UTMD-mediated delivery of miR-21-5p inhibitor suppresses the development of lung cancer.

Background: Ultrasound-targeted microbubble destruction (UTMD) is a new type of gene delivery technology. MiR-21-5p was highly expressed in a variety of cancers. In this paper, miR-21-5p inhibitor was transfected into lung cancer cells by UTMD to observe its role in lung cancer.

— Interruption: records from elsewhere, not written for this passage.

-- ==== Sys2Proof/Machine/Queues.lean ====
section
/-!
DEFINITION. Queues, packets, signals and launches (R336 to R349): doorbells and the header poll, the taking of packets,
barrier packets and signal operations, SPAWN, the begin of a launch with its checks (R293 to R295, R311 to R314, R339,
R340, R344), the aggregator, and the end of an entry (R332) and of a launch (R344) as shared operations.
-/
namespace Sys2Proof.Machine

/-! ### The device's own writes -/

/-- A write of the device for a context at system scope: completion words, reports, status words, signals. Unmapped or
read-only bytes are not written, nor host memory after a loss of trust (R401). -/
def State.devWrite (s : State) (ctx va : Nat) (bs : List Byte) : State :=
  bs.zipIdx.foldl (fun s (b, i) =>
    match s.walk ctx (va + i) with
    | some e => if e.w && !(e.host && s.cutOff ctx) then s.storeSystem (e.key (va + i)) [b] else s
    | none => s) s

/-- Host memory as a function reads and writes it. (DEDUCED, log entry 44) -/
def State.hostRead (s : State) (a n : Nat) : List Byte := s.readSystem (physKey true a) n
def State.hostWrite (s : State) (a : Nat) (bs : List Byte) : State := s.storeSystem (physKey true a) bs

/-! ### Signals (R342) -/

/-- A signal as it stands; none where it cannot be read. -/
def State.signal (s : State) (ctx va : Nat) : Option Nat := (s.readVirt ctx va 8).map leNat

/-- Changes a signal; address 0 is none. One that does not translate, or is read-only, stays as it is, and what changes it goes on.
(DESIGN CHOICE, log entry 129) -/
def State.setSignal (s : State) (ctx va : Nat) (f : Nat → Nat) : State :=
  if va = 0 then s
  else match s.signal ctx va with
    | some v => s.devWrite ctx va (leBytes 8 (f v % 2 ^ 64))
    | none => s

/-- A normal completion subtracts 1; an abort sets bit 63. -/
def sigDec (v : Nat) : Nat := v + 2 ^ 64 - 1
def sigAbort (v : Nat) : Nat := v ||| 2 ^ 63

/-- The operation of a signal packet (R342). -/
def sigOp (op value v : Nat) : Nat :=
  match op with
  | 0 => v + value
  | 1 => v + 2 ^ 64 - value
  | 2 => value
  | _ => sigAbort v

/-! ### Queues (R337, R338) -/

def State.updQueue (s : State) (q : Nat) (f : Queue → Queue) : State := { s with queues := SMap.upd s.queues q f }
/-- The size of the ring. -/
def Queue.size (x : Queue) : Nat := 2 ^ x.log2n
/-- The address of packet k. -/
def Queue.at_ (x : Queue) (k : Nat) : Nat := x.base + 64 * (k % x.size)

/-- The device writes WR, RD and HALT back to the record in host memory (R337). -/
def State.syncQueue (s : State) (q : Nat) : State :=
  match SMap.get? s.queues q with
  | none => s
  | some x =>
    if s.cutOff x.ctx then s
    else ((s.hostWrite (x.addr + 24) (leBytes 8 x.wr)).hostWrite (x.addr + 16) (leBytes 8 x.rd)).hostWrite (x.addr + 9)
      [if x.halt then 1 else 0]

/-- The device reads the header of packet RD (R338). -/
def State.readHeader (s : State) (q : Nat) : State :=
  match SMap.get? s.queues q with
  | none => s
  | some x =>
    let h := if x.rd < x.wr then (match s.readVirt x.ctx (x.at_ x.rd) 8 with | some bs => leNat bs | none => 0) else 0
    s.updQueue q fun x => { x with header := BitVec.ofNat 64 h }

/-- WR is published (R346). -/
def State.publishWr (s : State) (q wr : Nat) : State :=
  (s.updQueue q fun x => { x with wr := wr, published := x.published ++ [(wr, s.clock)] }).syncQueue q

/-- QDOOR (R397): the largest value rung, unless it is below WR or beyond the ring, or the queue is a device queue or
of another function. The header is read again at once (R338). (DEDUCED, log entry 45) -/
def execQdoor (fn q : Nat) (wr : DWord) (s : State) : Out :=
  match SMap.get? s.queues q with
  | none => .next s
  | some x =>
    let owner := match SMap.get? s.ctxs x.ctx with | some c => c.fn == fn | none => false
    if !s.answers fn || x.dev || x.destroyed || !owner || decide (wr.toNat < x.wr) || decide (x.rd + x.size < wr.toNat) then .next s
    else .next (((if x.wr < wr.toNat then s.publishWr q wr.toNat else s)).readHeader q)

/-- QUEUE_HEADER_POLL (R338): the header of a packet not yet written is read again. -/
def execQueueHeaderPoll (q : Nat) (s : State) : Out := .next (s.readHeader q)
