-- ==== Sys2Proof/Machine/Dispatch.lean ====
section
/-!
DEFINITION. The dispatch: one arm per constructor of Instr, each one call of that constructor's meaning.
-/
namespace Sys2Proof.Machine
open Sys2Proof
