/-- R253, R350 to R352: a trigger that holds decides a beam and its gang once: drain from the upper progress limit on, flush of an
idempotent kernel below the lower one, else save, and the charges on their cores return to 0; a slice that has expired decides each of the
context's beams on its core for which another waits, and a terminated beam is none of them; a drain not complete DRAINMAX clocks after
it becomes a save, but for streams. (That the charges of every context on the core are cleared is log entry 58, the estimate of progress
log entry 91, which trigger holds log entries 50, 104 and 132.) -/
def Sys2Proof.Claims.Preemption : Prop :=
  ∀ (s : State) (l pos : Nat) (b : Beam) (x : Launch), s.launch l = some x → 0 < x.header.gang → pos < x.nent → s.beam l pos = some b →
    let resident (q : Nat) (m : Beam) : Prop := q ∈ gangMembers x.header.gang x.nent pos ∧ s.beam l q = some m
    let streams : Prop := ∃ q m, resident q m ∧ m.streams ≠ 0
    (∀ t i, t ≠ .bwait → s.triggered l pos b t = true → b.halted = false → b.choice = none → pos < 2 ^ 32 →
      (∀ k y, s.launch k = some y → y.nent ≤ 2 ^ 32) →
      (i = Instr.preemptDecision l pos t ∨ (t = .slice ∧ i = .sliceExpiry b.core b.ctx)) →
      ∃ u c, exec i s = .next u ∧
        (¬ streams → c = if s.module.drainHi ≤ s.progress l pos then .drain s.clock
          else if x.header.idem ∧ s.progress l pos < s.module.flushLo then .flush else .save false) ∧
        (streams → c = if x.header.idem ∧ s.progress l pos < s.module.flushLo then .flush else .drain s.clock) ∧
        ∀ q m, resident q m → u.beam l q = some { m with choice := if m.halted then m.choice else some c, cause := some t } ∧
          ∀ ctx, SMap.get (u.core m.core).charge 0 ctx = 0) ∧
    (∀ core ctx, s.sliceOver core ctx = false → exec (.sliceExpiry core ctx) s = .next s) ∧
    (∀ since, b.choice = some (.drain since) → since + s.module.drainMax ≤ s.clock → ¬ streams →
      ∃ u, exec (.drainTimeout l pos) s = .next u ∧ { u with beams := [] } = { s with beams := [] } ∧
        ∀ q m, resident q m → u.beam l q = some { m with choice := if m.halted then m.choice else some (.save false) })

/-- R253, R335, R354 to R359: a beam to be saved and its gang, once their rays stand at boundaries, leave their cores together with their
rays, windows and operations in their save records, whether or not their rays have ended; the failures that a parked ray has not reported go
with it and keep their record slots (log entry 123), those of an ended one are reported; flushed ones leave together, their entries
TAKEN again and what they had under way cancelled; a BWAIT of a saved beam is answered into the record; eligible saved beams return at their own windows with their rays' registers, and leave the records,
their operations issued again in their order, one that can no longer reach its bank refused (log entry 124). (When a beam can be saved is
log entry 56, what a flush leaves log entry 57, when one that waits for an absent beam is saved log entry 58, where it resumes log entry 77.) -/
def Sys2Proof.Claims.SaveAndResume : Prop :=
  ∀ (s : State) (l pos : Nat) (x : Launch) (e : Entry), s.launch l = some x → 0 < x.header.gang → pos < x.nent →
    SMap.get? x.entries pos = some e →
    let members := gangMembers x.header.gang x.nent pos
    let resident := members.filterMap fun q => (s.beam l q).map fun m => (q, m)
    let flushed := resident.filter fun p => !p.2.halted
    let reported (r : Ray) : Ray := if r.th.live = 0 then { r with dueStore := [], awaiting := false, dueWb := [] }
      else r
    (∀ b r335, s.beam l pos = some b → b.choice = some (.save r335) → (∀ p ∈ resident, s.savable l p.1 p.2 = true) →
      exec (.beamSave l pos) s = .next (resident.foldl (fun u p => u.saveBeam l p.1 p.2) s)) ∧
    (∀ b, s.beam l pos = some b → ∃ u v, u = s.saveBeam l pos b ∧ u.beam l pos = none ∧ SMap.get? u.saved (beamKey l pos) = some v ∧
      v.rays = b.rays.filterMap (fun k => (s.ray b.core k).map fun r => (reported r).saved) ∧
      v.ops = (s.core b.core).ops.filter (fun o => o.l == l && o.pos == pos) ∧
      v.window = (s.cluster b.cluster).sram.readBytes b.winOfs b.winSize ∧ (∀ k ∈ b.rays, u.ray b.core k = none) ∧
      (u.core b.core).recs = (s.core b.core).recs ∧ ∃ y, u.launch l = some y ∧ SMap.get? y.entries pos = some { e with state := .saved }) ∧
    (∀ b, s.beam l pos = some b → b.choice = some .flush →
      (∀ p ∈ flushed, s.atBoundary p.2 = true ∧ p.2.streams = 0 ∧
        ∀ o ∈ s.opsOf l p.1 p.2, o.isOver = true ∨ (o.replayable = true ∧ o.awaitsSlot = false)) →
      exec (.beamFlush l pos) s = .next (flushed.foldl (fun u p => u.discardBeam l p.1 p.2) s)) ∧
    (∀ b, s.beam l pos = some b → ∃ u, u = s.discardBeam l pos b ∧ u.beam l pos = none ∧ (∀ k ∈ b.rays, u.ray b.core k = none) ∧
      (∀ o ∈ (u.core b.core).ops, ¬ (o.l = l ∧ o.pos = pos)) ∧
      ∃ y, u.launch l = some y ∧ SMap.get? y.entries pos = some (Entry.fresh e.raw)) ∧
    (∀ v id o t res at_, SMap.get? s.saved (beamKey l pos) = some v → (v.ops.find? fun o => o.id == id) = some o →
      o.kind = .bwait t → o.done = false → s.finalResult l t = some (res, at_) → at_ < s.clock →
      ∃ u w, exec (.replyIntoSaveRecord l pos id) s = .next u ∧ SMap.get? u.saved (beamKey l pos) = some w ∧
        SMap.get? w.bwaits o.rslot = some (t, res) ∧ w.window = v.window) ∧
    (∀ v t cl, SMap.get? s.saved (beamKey l pos) = some v → s.resumeCluster (beamKey l pos) = some cl →
      (s.groupPast l pos = true ∨ v.eligible ≠ none) → s.mayPlace x.ctx = true → s.mayResume (beamKey l pos) = true →
      s.isNext cl (s.savedCandidate (beamKey l pos) v) = true → restoreGroup l cl members s = some t →
      exec (.beamResume l pos) s = .next (((s.savedGroup (beamKey l pos)).map (·.1)).foldl (fun t q => t.refuseOps l q) t)) ∧
    (∀ v u cl, s.restoreBeam l pos cl v = some u → SMap.get? u.saved (beamKey l pos) = none ∧
      ∃ b, u.beam l pos = some b ∧ b.winOfs = v.beam.winOfs ∧ b.h = v.beam.h ∧ b.bars = v.beam.bars ∧ b.cluster = cl ∧
        (u.core b.core).ops.map (fun o => { o with id := 0, rslot := 0 }) =
          ((s.core b.core).ops ++ v.ops).map (fun o => { o with id := 0, rslot := 0 }) ∧
        (u.core b.core).ro = [] ∧ ∀ q ∈ (u.core b.core).l1.bytes, q.2.2 = true) ∧
    (∀ core o, let asks (k : Nat) : Prop := k < 32 ∧ bit o.act k = true ∧ bit o.served k = false ∧ bit o.failed k = false
      let lost (p : Place) : Prop := match p with
        | .scratch a => ∃ y ∈ s.accessBytes (core / 4) o a, ∃ i < y.2, s.byteReach false o.l o.pos (y.1 + i) = false
        | .fifo n => let k := (s.cluster (core / 4)).bank n; ¬ (k.mode = .fifo ∧ k.owner = some o.ctx ∧ k.sw = false)
        | _ => False
      ((∀ k, asks k → ¬ lost (o.place.getD k .off)) → s.refuseOp core o = s) ∧
      ∀ k0 r, asks k0 → lost (o.place.getD k0 .off) → (∀ k < k0, asks k → ¬ lost (o.place.getD k .off)) →
        (s.completeOp core o id).ray core o.rslot = some r →
        (r.parked ≠ none → s.refuseOp core o = s.completeOp core o id) ∧
        (r.parked = none → ∃ t, s.refuseOp core o = (s.completeOp core o id).takeTrap core o.rslot .clauseTrap t ∧ t.pc = o.pc ∧
          ((∃ a, o.place.getD k0 .off = .scratch a) → t.cause = 0x32) ∧ ((∃ n, o.place.getD k0 .off = .fifo n) → t.cause = 0x33)))
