-- ==== Sys2Proof/Laws/Lanes.lean ====
section
/-!
SUPPORT. Lemmas about lane masks, lane tables and maps: what a bit of a mask from a rule is, and what reading after
writing gives.
-/
namespace Sys2Proof.Machine

/-! ### Masks -/

theorem maskSum_testBit (f : Nat → Bool) (n : Nat) :
    (List.range n).foldl (fun m i => if f i then m + 2 ^ i else m) 0 < 2 ^ n ∧
      ∀ k, ((List.range n).foldl (fun m i => if f i then m + 2 ^ i else m) 0).testBit k = (decide (k < n) && f k) := by
  induction n with
  | zero => simp
  | succ n ih =>
    obtain ⟨hlt, hbit⟩ := ih
    rw [List.range_succ, List.foldl_append]
    simp only [List.foldl_cons, List.foldl_nil]
    generalize (List.range n).foldl (fun m i => if f i then m + 2 ^ i else m) 0 = x at hlt hbit ⊢
    cases hf : f n with
    | false =>
      refine ⟨by simp [pow_succ]; omega, fun k => ?_⟩
      rcases Nat.lt_trichotomy k n with hk | hk | hk
      · simp [hbit, hk, Nat.lt_succ_of_lt hk]
      · subst hk; simp [hbit, hf]
      · have h1 : ¬ k < n := by omega
        have h2 : ¬ k < n + 1 := by omega
        simp [hbit, h1, h2]
    | true =>
      refine ⟨by simp [pow_succ]; omega, fun k => ?_⟩
      rw [if_pos rfl, Nat.add_comm]
      rcases Nat.lt_trichotomy k n with hk | hk | hk
      · simp [Nat.testBit_two_pow_add_gt hk, hbit, hk, Nat.lt_succ_of_lt hk]
      · subst hk; simp [Nat.testBit_two_pow_add_eq, hbit, hf]
      · have h2 : ¬ k < n + 1 := by omega
        have h3 : 2 ^ n + x < 2 ^ k := by
          have : 2 ^ (n + 1) ≤ 2 ^ k := Nat.pow_le_pow_right (by omega) (by omega)
          rw [pow_succ] at this; omega
        simp [Nat.testBit_lt_two_pow h3, h2]

/-- A bit of a mask from a rule. -/
@[simp] theorem bit_maskOf (f : Nat → Bool) (k : Nat) : bit (maskOf f) k = (decide (k < 32) && f k) := by
  rw [bit, maskOf, BitVec.getLsbD_ofNat, (maskSum_testBit f 32).2 k]
  cases decide (k < 32) <;> simp

@[simp] theorem bit_and (a b : Mask) (k : Nat) : bit (a &&& b) k = (bit a k && bit b k) := by simp [bit]
@[simp] theorem bit_or (a b : Mask) (k : Nat) : bit (a ||| b) k = (bit a k || bit b k) := by simp [bit]
theorem bit_not (a : Mask) {k : Nat} (h : k < 32) : bit (~~~a) k = !bit a k := by simp [bit, h]
@[simp] theorem bit_zero (k : Nat) : bit 0#32 k = false := by simp [bit]

/-- Two masks with the same bits are one mask. -/
theorem mask_ext {a b : Mask} (h : ∀ k < 32, bit a k = bit b k) : a = b := by
  apply BitVec.eq_of_getLsbD_eq
  intro i hi
  exact h i hi

/-- No active lane meets a condition exactly when the mask of those that do is 0. -/
theorem lanesWhere_eq_zero {act : Mask} {f : Nat → Bool} :
    lanesWhere act f = 0 ↔ ∀ k < 32, bit act k = true → f k = false := by
  constructor
  · intro h k hk ha
    have := congrArg (fun m => bit m k) h
    simpa [lanesWhere, hk, ha] using this
  · intro h
    apply mask_ext
    intro k hk
    cases ha : bit act k with
    | false => simp [lanesWhere, ha]
    | true => simp [lanesWhere, ha, hk, h k hk ha]

/-- Some active lane meets a condition. -/
theorem lanesWhere_ne_zero {act : Mask} {f : Nat → Bool} :
    lanesWhere act f ≠ 0 ↔ ∃ k < 32, bit act k = true ∧ f k = true := by
  rw [ne_eq, lanesWhere_eq_zero]
  push Not
  simp

/-! ### Lane tables -/

@[simp] theorem laneGet_laneTab {α : Type} (f : Nat → α) (d : α) {i : Nat} (h : i < 32) :
    laneGet (laneTab f) d i = f i := by
  simp [laneGet, laneTab, h]

/-! ### Maps -/

@[simp] theorem SMap.get?_put_self {α : Type} (m : SMap α) (k : Nat) (x : α) :
    SMap.get? (SMap.put m k x) k = some x := by
  induction m with
  | nil => simp [SMap.put, SMap.get?]
  | cons p t ih =>
    obtain ⟨j, v⟩ := p
    unfold SMap.put
    split
    · simp [SMap.get?]
    · split
      · simp [SMap.get?]
      · rename_i h1 h2
        have : ¬ j = k := fun h => h2 h.symm
        simp [SMap.get?, this, ih]

theorem SMap.get?_put_ne {α : Type} (m : SMap α) {k n : Nat} (x : α) (h : n ≠ k) :
    SMap.get? (SMap.put m k x) n = SMap.get? m n := by
  have hk : ¬ k = n := fun e => h e.symm
  induction m with
  | nil => simp [SMap.put, SMap.get?, hk]
  | cons p t ih =>
    obtain ⟨j, v⟩ := p
    unfold SMap.put
    split
    · simp [SMap.get?, hk]
    · split
      · rename_i h2
        subst h2
        simp [SMap.get?, hk]
      · simp [SMap.get?, ih]

@[simp] theorem SMap.get_put_self {α : Type} (m : SMap α) (d : α) (k : Nat) (x : α) :
    SMap.get (SMap.put m k x) d k = x := by
  simp [SMap.get]

theorem SMap.get_put_ne {α : Type} (m : SMap α) (d : α) {k n : Nat} (x : α) (h : n ≠ k) :
    SMap.get (SMap.put m k x) d n = SMap.get m d n := by
  simp [SMap.get, SMap.get?_put_ne m x h]

/-- A change of a value is a put where there is one. -/
theorem SMap.get?_upd {α : Type} (m : SMap α) (k n : Nat) (f : α → α) :
    SMap.get? (SMap.upd m k f) n = if n = k then (SMap.get? m k).map f else SMap.get? m n := by
  unfold SMap.upd
  split
  · rename_i v hv
    split
    · rename_i h; subst h; simp [hv]
    · rename_i h; exact SMap.get?_put_ne m _ h
  · rename_i hv
    split
    · rename_i h; subst h; simp [hv]
    · rfl

end Sys2Proof.Machine
end

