@[simp] theorem State.bump_turn (s : State) : (s.bump).turn = s.turn := rfl
@[simp] theorem State.bump_cur (s : State) : (s.bump).cur = s.cur := rfl
@[simp] theorem State.bump_inputs (s : State) : (s.bump).inputs = s.inputs := rfl
@[simp] theorem State.bump_clock (s : State) : (s.bump).clock = s.clock := rfl
@[simp] theorem State.bump_cores (s : State) : (s.bump).cores = s.cores := rfl
@[simp] theorem State.bump_clusters (s : State) : (s.bump).clusters = s.clusters := rfl
@[simp] theorem State.bump_l2 (s : State) : (s.bump).l2 = s.l2 := rfl
@[simp] theorem State.bump_walks (s : State) : (s.bump).walks = s.walks := rfl
@[simp] theorem State.bump_hbm (s : State) : (s.bump).hbm = s.hbm := rfl
@[simp] theorem State.bump_host (s : State) : (s.bump).host = s.host := rfl
@[simp] theorem State.bump_beams (s : State) : (s.bump).beams = s.beams := rfl
@[simp] theorem State.bump_saved (s : State) : (s.bump).saved = s.saved := rfl
@[simp] theorem State.bump_launches (s : State) : (s.bump).launches = s.launches := rfl
@[simp] theorem State.bump_nextLaunch (s : State) : (s.bump).nextLaunch = s.nextLaunch := rfl
@[simp] theorem State.bump_ctxs (s : State) : (s.bump).ctxs = s.ctxs := rfl
@[simp] theorem State.bump_queues (s : State) : (s.bump).queues = s.queues := rfl
@[simp] theorem State.bump_fns (s : State) : (s.bump).fns = s.fns := rfl
@[simp] theorem State.bump_module (s : State) : (s.bump).module = s.module := rfl
@[simp] theorem State.bump_lnsends (s : State) : (s.bump).lnsends = s.lnsends := rfl
@[simp] theorem State.bump_arrivals (s : State) : (s.bump).arrivals = s.arrivals := rfl
@[simp] theorem State.bump_landings (s : State) : (s.bump).landings = s.landings := rfl
@[simp] theorem State.bump_poison (s : State) : (s.bump).poison = s.poison := rfl

@[simp] theorem State.updRay_turn (s : State) (k q : Nat) (f : Ray → Ray) : (s.updRay k q f).turn = s.turn := by unfold State.updRay; split <;> rfl
@[simp] theorem State.updRay_cur (s : State) (k q : Nat) (f : Ray → Ray) : (s.updRay k q f).cur = s.cur := by unfold State.updRay; split <;> rfl
@[simp] theorem State.updRay_inputs (s : State) (k q : Nat) (f : Ray → Ray) : (s.updRay k q f).inputs = s.inputs := by unfold State.updRay; split <;> rfl
@[simp] theorem State.updRay_tick (s : State) (k q : Nat) (f : Ray → Ray) : (s.updRay k q f).tick = s.tick := by unfold State.updRay; split <;> rfl
@[simp] theorem State.updRay_clock (s : State) (k q : Nat) (f : Ray → Ray) : (s.updRay k q f).clock = s.clock := by unfold State.updRay; split <;> rfl
@[simp] theorem State.updRay_clusters (s : State) (k q : Nat) (f : Ray → Ray) : (s.updRay k q f).clusters = s.clusters := by unfold State.updRay; split <;> rfl
@[simp] theorem State.updRay_l2 (s : State) (k q : Nat) (f : Ray → Ray) : (s.updRay k q f).l2 = s.l2 := by unfold State.updRay; split <;> rfl
@[simp] theorem State.updRay_walks (s : State) (k q : Nat) (f : Ray → Ray) : (s.updRay k q f).walks = s.walks := by unfold State.updRay; split <;> rfl
@[simp] theorem State.updRay_hbm (s : State) (k q : Nat) (f : Ray → Ray) : (s.updRay k q f).hbm = s.hbm := by unfold State.updRay; split <;> rfl
@[simp] theorem State.updRay_host (s : State) (k q : Nat) (f : Ray → Ray) : (s.updRay k q f).host = s.host := by unfold State.updRay; split <;> rfl
@[simp] theorem State.updRay_beams (s : State) (k q : Nat) (f : Ray → Ray) : (s.updRay k q f).beams = s.beams := by unfold State.updRay; split <;> rfl
@[simp] theorem State.updRay_saved (s : State) (k q : Nat) (f : Ray → Ray) : (s.updRay k q f).saved = s.saved := by unfold State.updRay; split <;> rfl
@[simp] theorem State.updRay_launches (s : State) (k q : Nat) (f : Ray → Ray) : (s.updRay k q f).launches = s.launches := by unfold State.updRay; split <;> rfl
@[simp] theorem State.updRay_nextLaunch (s : State) (k q : Nat) (f : Ray → Ray) : (s.updRay k q f).nextLaunch = s.nextLaunch := by unfold State.updRay; split <;> rfl
@[simp] theorem State.updRay_ctxs (s : State) (k q : Nat) (f : Ray → Ray) : (s.updRay k q f).ctxs = s.ctxs := by unfold State.updRay; split <;> rfl
@[simp] theorem State.updRay_queues (s : State) (k q : Nat) (f : Ray → Ray) : (s.updRay k q f).queues = s.queues := by unfold State.updRay; split <;> rfl
@[simp] theorem State.updRay_fns (s : State) (k q : Nat) (f : Ray → Ray) : (s.updRay k q f).fns = s.fns := by unfold State.updRay; split <;> rfl
@[simp] theorem State.updRay_module (s : State) (k q : Nat) (f : Ray → Ray) : (s.updRay k q f).module = s.module := by unfold State.updRay; split <;> rfl
@[simp] theorem State.updRay_lnsends (s : State) (k q : Nat) (f : Ray → Ray) : (s.updRay k q f).lnsends = s.lnsends := by unfold State.updRay; split <;> rfl
@[simp] theorem State.updRay_arrivals (s : State) (k q : Nat) (f : Ray → Ray) : (s.updRay k q f).arrivals = s.arrivals := by unfold State.updRay; split <;> rfl
@[simp] theorem State.updRay_landings (s : State) (k q : Nat) (f : Ray → Ray) : (s.updRay k q f).landings = s.landings := by unfold State.updRay; split <;> rfl
@[simp] theorem State.updRay_poison (s : State) (k q : Nat) (f : Ray → Ray) : (s.updRay k q f).poison = s.poison := by unfold State.updRay; split <;> rfl

@[simp] theorem State.takeTrap_turn (s : State) (k q : Nat) (w : ParkReason) (t : TrapInfo) : (s.takeTrap k q w t).turn = s.turn := by unfold State.takeTrap; split <;> rfl
@[simp] theorem State.takeTrap_cur (s : State) (k q : Nat) (w : ParkReason) (t : TrapInfo) : (s.takeTrap k q w t).cur = s.cur := by unfold State.takeTrap; split <;> rfl
@[simp] theorem State.takeTrap_inputs (s : State) (k q : Nat) (w : ParkReason) (t : TrapInfo) : (s.takeTrap k q w t).inputs = s.inputs := by unfold State.takeTrap; split <;> rfl
@[simp] theorem State.takeTrap_tick (s : State) (k q : Nat) (w : ParkReason) (t : TrapInfo) : (s.takeTrap k q w t).tick = s.tick := by unfold State.takeTrap; split <;> rfl
@[simp] theorem State.takeTrap_clock (s : State) (k q : Nat) (w : ParkReason) (t : TrapInfo) : (s.takeTrap k q w t).clock = s.clock := by unfold State.takeTrap; split <;> rfl
@[simp] theorem State.takeTrap_l2 (s : State) (k q : Nat) (w : ParkReason) (t : TrapInfo) : (s.takeTrap k q w t).l2 = s.l2 := by unfold State.takeTrap; split <;> rfl
@[simp] theorem State.takeTrap_walks (s : State) (k q : Nat) (w : ParkReason) (t : TrapInfo) : (s.takeTrap k q w t).walks = s.walks := by unfold State.takeTrap; split <;> rfl
@[simp] theorem State.takeTrap_hbm (s : State) (k q : Nat) (w : ParkReason) (t : TrapInfo) : (s.takeTrap k q w t).hbm = s.hbm := by unfold State.takeTrap; split <;> rfl
@[simp] theorem State.takeTrap_host (s : State) (k q : Nat) (w : ParkReason) (t : TrapInfo) : (s.takeTrap k q w t).host = s.host := by unfold State.takeTrap; split <;> rfl
@[simp] theorem State.takeTrap_beams (s : State) (k q : Nat) (w : ParkReason) (t : TrapInfo) : (s.takeTrap k q w t).beams = s.beams := by unfold State.takeTrap; split <;> rfl
@[simp] theorem State.takeTrap_saved (s : State) (k q : Nat) (w : ParkReason) (t : TrapInfo) : (s.takeTrap k q w t).saved = s.saved := by unfold State.takeTrap; split <;> rfl
@[simp] theorem State.takeTrap_launches (s : State) (k q : Nat) (w : ParkReason) (t : TrapInfo) : (s.takeTrap k q w t).launches = s.launches := by unfold State.takeTrap; split <;> rfl
@[simp] theorem State.takeTrap_nextLaunch (s : State) (k q : Nat) (w : ParkReason) (t : TrapInfo) : (s.takeTrap k q w t).nextLaunch = s.nextLaunch := by unfold State.takeTrap; split <;> rfl
@[simp] theorem State.takeTrap_ctxs (s : State) (k q : Nat) (w : ParkReason) (t : TrapInfo) : (s.takeTrap k q w t).ctxs = s.ctxs := by unfold State.takeTrap; split <;> rfl
@[simp] theorem State.takeTrap_queues (s : State) (k q : Nat) (w : ParkReason) (t : TrapInfo) : (s.takeTrap k q w t).queues = s.queues := by unfold State.takeTrap; split <;> rfl
@[simp] theorem State.takeTrap_fns (s : State) (k q : Nat) (w : ParkReason) (t : TrapInfo) : (s.takeTrap k q w t).fns = s.fns := by unfold State.takeTrap; split <;> rfl
@[simp] theorem State.takeTrap_module (s : State) (k q : Nat) (w : ParkReason) (t : TrapInfo) : (s.takeTrap k q w t).module = s.module := by unfold State.takeTrap; split <;> rfl
@[simp] theorem State.takeTrap_lnsends (s : State) (k q : Nat) (w : ParkReason) (t : TrapInfo) : (s.takeTrap k q w t).lnsends = s.lnsends := by unfold State.takeTrap; split <;> rfl
@[simp] theorem State.takeTrap_arrivals (s : State) (k q : Nat) (w : ParkReason) (t : TrapInfo) : (s.takeTrap k q w t).arrivals = s.arrivals := by unfold State.takeTrap; split <;> rfl
@[simp] theorem State.takeTrap_landings (s : State) (k q : Nat) (w : ParkReason) (t : TrapInfo) : (s.takeTrap k q w t).landings = s.landings := by unfold State.takeTrap; split <;> rfl
@[simp] theorem State.takeTrap_poison (s : State) (k q : Nat) (w : ParkReason) (t : TrapInfo) : (s.takeTrap k q w t).poison = s.poison := by unfold State.takeTrap; split <;> rfl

Methods: StarBase was used to analyze the miR-21-5p expression in lung cancer patients and its relationship with the prognosis of the patients. MiR-21-5p expression in lung cancer tissues or cell lines was determined by quantitative reverse transcription polymerase chain reaction (qRT-PCR). Effects of gradient concentration (0, 5, 10, 20, 30%) of SonoVue or gradient mechanical index (MI) (0, 0.5, 1, 1.5, 2 W/cm) on the cell viability were detected by 3-(4,5-dimethylthiazol-2-yl)-2,5-diphenyltetrazolium bromide (MTT). The targeting relationship between miR-21-5p and B-cell translocation gene 2 (BTG2) was predicted by TargetScan and confirmed by dual-luciferase reporter assay, while the expressions of the two genes were determined by qRT-PCR. Through liposome transfection or UTMD transfection, the effects of miR-21-5p/BTG2 on the biological behaviors of lung cancer cells, the size of xenograft tumors and the expressions of ki67 and miR-21-5p were measured by qRT-PCR, western blot, cell function experiments and immunohistochemistry, respectively.

Results: MiR-21-5p expression was upregulated in lung cancer, which was associated with a poor prognosis. The optimal ultrasound conditions were 10% SonoVue concentration and 1 W/cm. UTMD transfection exerted a stronger effect than liposome transfection. MiR-21-5p promoted cell viability, proliferation and migration yet suppressed apoptosis by targeting BTG2. MiR-21-5p inhibitor reduced the size and volume of xenograft tumor and the expressions of ki67 and miR-21-5p in xenograft tumor tissues.

Conclusion: UTMD-mediated miR-21-5p inhibitor can more effectively suppress the development of lung cancer.